地図

スマホが表示する青い丸は、私と共に動き出す。
青い線を描いている道順とは、反対方向へ。

いつもそうだった。駅を降りてから目的地へ向かうのに、右か左か分からない。
グーグルマップだけではなく、ストリートビューも見ておくべきだったと、後悔する。

今日はこの駅に到着するまでも、予定通りとはいかなかった。検索した電車に乗っているつもりが、途中から止まる駅の名が異なっていた。

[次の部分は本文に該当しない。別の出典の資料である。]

-- ==== Sys2Proof/Laws/KeptRef.lean ====
section
/-! SUPPORT. The operations of Machine/Ref.lean keep the queue and the canonical forms, and which parts of the state they may change. -/
set_option Elab.async false
namespace Sys2Proof.Machine

theorem State.setIn_kept {P : List Part} {u s : State} (hk : Kept P u s) (i : Nat) (st : Nat) (hP : Sub [.regs] P := by exact Sub.of ‹_› (by rfl)) : Kept P u (State.setIn s i st) := by
  unfold State.setIn
  repeat' first
    | (with_reducible assumption)
    | (with_reducible apply State.set_kept)
    | (exact Sub.of ‹_› (by rfl))
    | (dsimp only)

theorem State.swDecide_kept {P : List Part} {u s : State} (hk : Kept P u s) (tgt : Nat) (freeze : Bool) (hP : Sub [.regs, .ref] P := by exact Sub.of ‹_› (by rfl)) : Kept P u (State.swDecide s tgt freeze) := by
  unfold State.swDecide
  repeat' first
    | (with_reducible assumption)
    | (with_reducible apply State.set_kept)
    | (exact Sub.of ‹_› (by rfl))
    | (simp only [Kept.mk_iff]; with_reducible apply KeptC.of)
    | (with_reducible exact Or.inr rfl)
    | (with_reducible exact Or.inr ⟨rfl, rfl⟩)
    | (exact Or.inl (Sub.mem ‹_› (by rfl)))
    | (with_reducible rfl)
    | split
    | (dsimp only)

theorem State.undecide_kept {P : List Part} {u s : State} (hk : Kept P u s)  (hP : Sub [.regs, .ref] P := by exact Sub.of ‹_› (by rfl)) : Kept P u (State.undecide s) := by
  unfold State.undecide
  repeat' first
    | (with_reducible assumption)
    | (with_reducible apply State.set_kept)
    | (exact Sub.of ‹_› (by rfl))
    | (simp only [Kept.mk_iff]; with_reducible apply KeptC.of)
    | (with_reducible exact Or.inr rfl)
    | (with_reducible exact Or.inr ⟨rfl, rfl⟩)
    | (exact Or.inl (Sub.mem ‹_› (by rfl)))
    | (with_reducible rfl)
    | (dsimp only)

theorem State.trkStop_kept {P : List Part} {u s : State} (hk : Kept P u s)  (hP : Sub [.ref] P := by exact Sub.of ‹_› (by rfl)) : Kept P u (State.trkStop s) := by
  unfold State.trkStop
  repeat' first
    | (with_reducible assumption)
    | (exact Sub.of ‹_› (by rfl))
    | (simp only [Kept.mk_iff]; with_reducible apply KeptC.of)
    | (with_reducible exact Or.inr rfl)
    | (with_reducible exact Or.inr ⟨rfl, rfl⟩)
    | (exact Or.inl (Sub.mem ‹_› (by rfl)))
    | (with_reducible rfl)
    | (dsimp only)

theorem State.holdFrom_kept {P : List Part} {u s : State} (hk : Kept P u s) (rate : Int) (temp : Int) (hP : Sub [.ref] P := by exact Sub.of ‹_› (by rfl)) : Kept P u (State.holdFrom s rate temp) := by
  unfold State.holdFrom
  repeat' first
    | (with_reducible assumption)
    | (exact Sub.of ‹_› (by rfl))
    | (simp only [Kept.mk_iff]; with_reducible apply KeptC.of)
    | (with_reducible exact Or.inr rfl)
    | (with_reducible exact Or.inr ⟨rfl, rfl⟩)
    | (exact Or.inl (Sub.mem ‹_› (by rfl)))
    | (with_reducible rfl)
    | (dsimp only)

theorem State.publishBound_kept {P : List Part} {u s : State} (hk : Kept P u s)  (hP : Sub [.regs, .vec, .ref] P := by exact Sub.of ‹_› (by rfl)) : Kept P u (State.publishBound s) := by
  unfold State.publishBound
  repeat' first
    | (with_reducible assumption)
    | (with_reducible apply State.wr_kept)
    | (with_reducible apply State.raise_kept)
    | (exact Sub.of ‹_› (by rfl))
    | (simp only [Kept.mk_iff]; with_reducible apply KeptC.of)
    | (with_reducible exact Or.inr rfl)
    | (with_reducible exact Or.inr ⟨rfl, rfl⟩)
    | (exact Or.inl (Sub.mem ‹_› (by rfl)))
    | (with_reducible rfl)
    | split
    | (dsimp only)

theorem State.holdStart_kept {P : List Part} {u s : State} (hk : Kept P u s)  (hP : Sub [.regs, .free, .ref, .axl] P := by exact Sub.of ‹_› (by rfl)) : Kept P u (State.holdStart s) := by
  unfold State.holdStart
  repeat' first
    | (with_reducible assumption)
    | (with_reducible apply State.trkMean_kept)
    | (with_reducible apply State.holdFrom_kept)
    | (exact Sub.of ‹_› (by rfl))
    | split
    | (dsimp only)

theorem State.enterHoldover_kept {P : List Part} {u s : State} (hk : Kept P u s) (hP : Sub [.regs, .free, .vec, .ref, .axl] P := by exact Sub.of ‹_› (by rfl)) : Kept P u (State.enterHoldover s) := by
  unfold State.enterHoldover
  extract_lets s1 s2 s3 _ s4
  have h1 : Kept P u s1 := State.trkStop_kept (State.holdStart_kept hk)
  clear_value s1
  have h2 : Kept P u s2 := State.set_kept (State.set_kept (State.readyFall_kept h1) _ _ _) _ _ _
  clear_value s2
  have h3 : Kept P u s3 := Kept.ite (fun _ => h2) fun _ => State.undecide_kept h2
  clear_value s3
  have h4 : Kept P u s4 := Kept.upd_ref h3 _
  clear_value s4
  exact State.raise_kept (State.publishBound_kept (State.wrInt_kept h4 _ _)) _ _

theorem State.selFail_kept {P : List Part} {u s : State} (hk : Kept P u s)  (hP : Sub [.regs, .free, .vec, .ref, .axl] P := by exact Sub.of ‹_› (by rfl)) : Kept P u (State.selFail s) := by
  unfold State.selFail
  repeat' first
    | (with_reducible assumption)
    | (with_reducible apply State.swDecide_kept)
    | (with_reducible apply State.enterHoldover_kept)
    | (exact Sub.of ‹_› (by rfl))
    | split
    | (dsimp only)

theorem State.targetFail_kept {P : List Part} {u s : State} (hk : Kept P u s)  (hP : Sub [.regs, .free, .vec, .ref, .axl] P := by exact Sub.of ‹_› (by rfl)) : Kept P u (State.targetFail s) := by
  unfold State.targetFail
  repeat' first
    | (with_reducible assumption)
    | (with_reducible apply State.swDecide_kept)
    | (with_reducible apply State.undecide_kept)
    | (with_reducible apply State.enterHoldover_kept)
    | (exact Sub.of ‹_› (by rfl))
    | split
    | (dsimp only)

theorem State.forceDecide_kept {P : List Part} {u s : State} (hk : Kept P u s)  (hP : Sub [.regs, .ref] P := by exact Sub.of ‹_› (by rfl)) : Kept P u (State.forceDecide s) := by
  unfold State.forceDecide
  repeat' first
    | (with_reducible assumption)
    | (with_reducible apply State.swDecide_kept)
    | (with_reducible apply State.undecide_kept)
    | (exact Sub.of ‹_› (by rfl))
    | split
    | (dsimp only)

theorem State.reselect_kept {P : List Part} {u s : State} (hk : Kept P u s)  (hP : Sub [.regs, .free, .vec, .ref, .axl] P := by exact Sub.of ‹_› (by rfl)) : Kept P u (State.reselect s) := by
  unfold State.reselect
  repeat' first
    | (with_reducible assumption)
    | (with_reducible apply State.swDecide_kept)
    | (with_reducible apply State.targetFail_kept)
    | (exact Sub.of ‹_› (by rfl))
    | split
    | (dsimp only)

theorem State.synStep_kept {P : List Part} {u s : State} (hk : Kept P u s) (ns : Int) (t₁ : Nat) (hP : Sub [.regs, .syn] P := by exact Sub.of ‹_› (by rfl)) : Kept P u (State.synStep s ns t₁) := by
  unfold State.synStep
  repeat' first
    | (with_reducible assumption)
    | (with_reducible apply State.wrInt_kept)
    | (with_reducible apply State.setSyn_kept)
    | (with_reducible apply State.synFreeze_kept)
    | (exact Sub.of ‹_› (by rfl))
    | split
    | (dsimp only)

theorem State.retimeTake_kept {P : List Part} {u s : State} (hk : Kept P u s) (old : Nat) (p : Nat × Take) (hP : Sub [.regs, .xpt, .fst, .che, .sou, .aud, .host, .vec, .hostMem, .sec] P := by exact Sub.of ‹_› (by rfl)) : Kept P u (State.retimeTake s old p) := by
  unfold State.retimeTake
  repeat' first
    | (with_reducible assumption)
    | (with_reducible apply State.setOp_kept)
    | (with_reducible apply State.chainLost_kept)
    | (with_reducible apply State.endTake_kept)
    | (with_reducible apply State.raiseLate_kept)
    | (exact Sub.of ‹_› (by rfl))
    | split
    | (dsimp only)

theorem State.retimeCommit_kept {P : List Part} {u s : State} (hk : Kept P u s) (p : Nat × CommitOp) (hP : Sub [.regs, .host, .vec] P := by exact Sub.of ‹_› (by rfl)) : Kept P u (State.retimeCommit s p) := by
  unfold State.retimeCommit
  repeat' first
    | (with_reducible assumption)
    | (with_reducible apply State.inc_kept)
    | (with_reducible apply State.raise_kept)
    | (with_reducible apply State.setOp_kept)
    | (with_reducible apply State.finish_kept)
    | (exact Sub.of ‹_› (by rfl))
    | split
    | (dsimp only)

theorem State.retimeAudio_kept {P : List Part} {u s : State} (hk : Kept P u s)  (hP : Sub [.regs, .fst, .aud, .host, .vec] P := by exact Sub.of ‹_› (by rfl)) : Kept P u (State.retimeAudio s) := by
  unfold State.retimeAudio
  repeat' first
    | (with_reducible assumption)
    | (with_reducible apply State.setOp_kept)
    | (with_reducible apply State.finish_kept)
    | (with_reducible apply State.reapSlots_kept)
    | (with_reducible refine Kept.foldl ?_ ?_)
    | (exact Sub.of ‹_› (by rfl))
    | (intro _)
    | split
    | (dsimp only)

theorem State.moveBase_kept {P : List Part} {u s : State} (hk : Kept P u s) (d : Int) (hP : Sub [.media, .ref, .syn] P := by exact Sub.of ‹_› (by rfl)) : Kept P u (State.moveBase s d) := by
  unfold State.moveBase
  repeat' first
    | (with_reducible assumption)
    | (with_reducible apply State.at__kept)
    | (exact Sub.of ‹_› (by rfl))
    | (simp only [Kept.mk_iff]; with_reducible apply KeptC.of)
    | (with_reducible exact Or.inr rfl)
    | (with_reducible exact Or.inr ⟨rfl, rfl⟩)
    | (exact Or.inl (Sub.mem ‹_› (by rfl)))
    | (with_reducible rfl)
    | (intro _)
    | split
    | (dsimp only)

theorem State.timeStep_kept {P : List Part} {u s : State} (hk : Kept P u s) (ns : Int) (hP : Sub [.regs, .media, .xpt, .fst, .che, .sou, .aud, .host, .vec, .hostMem, .ref, .syn, .sec] P := by exact Sub.of ‹_› (by rfl)) : Kept P u (State.timeStep s ns) := by
  unfold State.timeStep
  repeat' first
    | (with_reducible assumption)
    | (with_reducible apply State.wrInt_kept)
    | (with_reducible apply State.synStep_kept)
    | (with_reducible apply State.retimeTake_kept)
    | (with_reducible apply State.retimeCommit_kept)
    | (with_reducible apply State.retimeAudio_kept)
    | (with_reducible apply State.moveBase_kept)
    | (with_reducible refine Kept.foldl ?_ ?_)
    | (exact Sub.of ‹_› (by rfl))
    | (intro _)
    | split
    | (dsimp only)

帰りは帰りで、気が気でなく、何度も携帯電話の画面を確かめた。
ようやく自宅の最寄駅に到着し、再び携帯電話を見て”大丈夫そうだ”と安心した。しかし、改札のタッチパネルに携帯電話をかざすと、警告音がなった。
携帯電話の電池の残量は1%だった。

 

連日外出していた。慣れない場所へ出向いて、疲れているのは間違いなかった。
しかしその分、実りはあった。


複数の選択肢は迷路のようで、迷子になりかねなかった。目的地をはっきりさせないと、似て非なる場所へ案内されてしまう。
選択肢の分だけ、辿り着く場所があり、同じではないことを知る。
私が求めているものが、少しずつ明確になっていく。

 

与えられた地図では迷ってしまう。そうであるなら、自分で描けばいいのだ。
描きたいことが、たくさんあった。
”片付け”は終わっていないのに、楽しいことをずっと考えていられる”私”がいた。